##### EXERCISE DATA #####
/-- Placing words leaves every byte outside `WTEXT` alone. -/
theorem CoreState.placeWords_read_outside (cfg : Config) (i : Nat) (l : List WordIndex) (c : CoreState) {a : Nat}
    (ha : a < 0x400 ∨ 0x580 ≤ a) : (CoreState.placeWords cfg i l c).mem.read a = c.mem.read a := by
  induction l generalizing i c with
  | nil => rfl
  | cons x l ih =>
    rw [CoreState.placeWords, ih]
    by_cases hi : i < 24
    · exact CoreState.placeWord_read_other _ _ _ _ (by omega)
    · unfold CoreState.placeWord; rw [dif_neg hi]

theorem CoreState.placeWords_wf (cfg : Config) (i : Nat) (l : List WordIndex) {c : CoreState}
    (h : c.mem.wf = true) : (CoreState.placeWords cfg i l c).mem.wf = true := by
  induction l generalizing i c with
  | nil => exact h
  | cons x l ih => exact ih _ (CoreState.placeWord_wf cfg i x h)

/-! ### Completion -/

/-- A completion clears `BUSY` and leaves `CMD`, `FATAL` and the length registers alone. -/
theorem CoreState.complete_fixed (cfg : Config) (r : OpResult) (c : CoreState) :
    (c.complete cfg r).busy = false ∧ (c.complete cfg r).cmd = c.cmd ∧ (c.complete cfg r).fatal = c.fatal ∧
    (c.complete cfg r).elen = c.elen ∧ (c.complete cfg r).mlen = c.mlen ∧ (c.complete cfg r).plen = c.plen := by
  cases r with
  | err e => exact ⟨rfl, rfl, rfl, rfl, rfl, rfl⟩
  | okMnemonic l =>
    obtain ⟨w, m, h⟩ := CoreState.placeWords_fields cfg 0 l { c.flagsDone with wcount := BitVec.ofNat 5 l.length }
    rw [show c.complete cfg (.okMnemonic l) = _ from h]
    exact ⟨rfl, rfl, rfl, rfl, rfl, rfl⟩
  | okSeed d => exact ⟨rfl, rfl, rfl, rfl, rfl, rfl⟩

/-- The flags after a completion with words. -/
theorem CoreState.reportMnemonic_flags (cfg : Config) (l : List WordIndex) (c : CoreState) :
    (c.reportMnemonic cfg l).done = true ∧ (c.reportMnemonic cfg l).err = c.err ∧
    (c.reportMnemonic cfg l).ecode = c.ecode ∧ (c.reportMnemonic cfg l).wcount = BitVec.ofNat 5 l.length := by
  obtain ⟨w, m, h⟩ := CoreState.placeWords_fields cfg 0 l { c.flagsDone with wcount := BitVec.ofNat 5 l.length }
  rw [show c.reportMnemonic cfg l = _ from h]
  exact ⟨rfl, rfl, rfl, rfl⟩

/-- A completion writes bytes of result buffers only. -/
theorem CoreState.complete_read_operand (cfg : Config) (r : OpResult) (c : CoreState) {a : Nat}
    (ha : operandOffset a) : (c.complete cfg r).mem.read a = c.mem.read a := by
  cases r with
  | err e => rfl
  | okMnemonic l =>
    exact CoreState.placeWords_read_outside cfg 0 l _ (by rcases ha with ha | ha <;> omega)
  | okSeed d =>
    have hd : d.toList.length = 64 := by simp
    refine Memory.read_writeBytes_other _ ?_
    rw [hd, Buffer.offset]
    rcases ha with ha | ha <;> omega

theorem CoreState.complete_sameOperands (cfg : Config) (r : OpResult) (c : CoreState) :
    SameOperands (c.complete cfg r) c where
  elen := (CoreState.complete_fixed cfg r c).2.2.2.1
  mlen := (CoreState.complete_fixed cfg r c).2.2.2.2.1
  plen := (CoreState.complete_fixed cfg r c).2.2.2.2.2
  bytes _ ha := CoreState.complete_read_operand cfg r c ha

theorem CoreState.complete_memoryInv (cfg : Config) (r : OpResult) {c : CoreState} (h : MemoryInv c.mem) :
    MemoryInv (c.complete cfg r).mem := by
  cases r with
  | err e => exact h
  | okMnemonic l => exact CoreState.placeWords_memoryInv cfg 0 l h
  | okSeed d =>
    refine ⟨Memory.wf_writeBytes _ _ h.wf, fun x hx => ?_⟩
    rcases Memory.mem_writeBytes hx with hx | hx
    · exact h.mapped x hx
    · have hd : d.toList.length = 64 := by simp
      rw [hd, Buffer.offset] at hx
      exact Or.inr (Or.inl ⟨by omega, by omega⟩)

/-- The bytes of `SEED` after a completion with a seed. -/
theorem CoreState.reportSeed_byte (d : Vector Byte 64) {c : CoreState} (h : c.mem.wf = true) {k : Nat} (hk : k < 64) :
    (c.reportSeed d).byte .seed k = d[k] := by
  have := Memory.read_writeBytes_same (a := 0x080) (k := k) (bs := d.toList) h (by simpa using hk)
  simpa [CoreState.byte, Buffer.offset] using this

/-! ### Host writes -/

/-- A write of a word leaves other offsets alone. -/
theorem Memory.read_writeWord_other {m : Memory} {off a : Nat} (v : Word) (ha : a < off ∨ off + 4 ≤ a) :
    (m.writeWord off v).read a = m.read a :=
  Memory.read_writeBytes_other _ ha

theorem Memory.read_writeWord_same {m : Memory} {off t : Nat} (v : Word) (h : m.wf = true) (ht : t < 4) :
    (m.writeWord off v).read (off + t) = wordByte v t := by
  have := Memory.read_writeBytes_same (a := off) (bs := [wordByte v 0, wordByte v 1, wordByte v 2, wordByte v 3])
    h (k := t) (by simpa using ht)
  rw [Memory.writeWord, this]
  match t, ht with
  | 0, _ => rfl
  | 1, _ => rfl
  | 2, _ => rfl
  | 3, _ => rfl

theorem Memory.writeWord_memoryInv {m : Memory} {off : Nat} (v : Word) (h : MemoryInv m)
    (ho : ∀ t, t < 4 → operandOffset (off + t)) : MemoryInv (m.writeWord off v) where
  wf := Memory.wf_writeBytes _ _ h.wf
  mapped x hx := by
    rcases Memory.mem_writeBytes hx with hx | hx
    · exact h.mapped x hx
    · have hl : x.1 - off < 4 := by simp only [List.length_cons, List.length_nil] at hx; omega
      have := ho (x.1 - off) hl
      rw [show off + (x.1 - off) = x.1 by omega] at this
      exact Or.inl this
#####
- [WHAT IS BEING ASKED]: Please restate only the opening stretch of the records above: every line from the first through the one containing "(h : c.mem.wf = true) : (CoreState.placeWords", exactly as written.

- [RESULT OF THIS EXERCISE]:
/-- Placing words leaves every byte outside `WTEXT` alone. -/
theorem CoreState.placeWords_read_outside (cfg : Config) (i : Nat) (l : List WordIndex) (c : CoreState) {a : Nat}
    (ha : a < 0x400 ∨ 0x580 ≤ a) : (CoreState.placeWords cfg i l c).mem.read a = c.mem.read a := by
  induction l generalizing i c with
  | nil => rfl
  | cons x l ih =>
    rw [CoreState.placeWords, ih]
    by_cases hi : i < 24
    · exact CoreState.placeWord_read_other _ _ _ _ (by omega)
    · unfold CoreState.placeWord; rw [dif_neg hi]

theorem CoreState.placeWords_wf (cfg : Config) (i : Nat) (l : List WordIndex) {c : CoreState}
    (h : c.mem.wf = true) : (CoreState.placeWords cfg i l c).mem.wf = true := by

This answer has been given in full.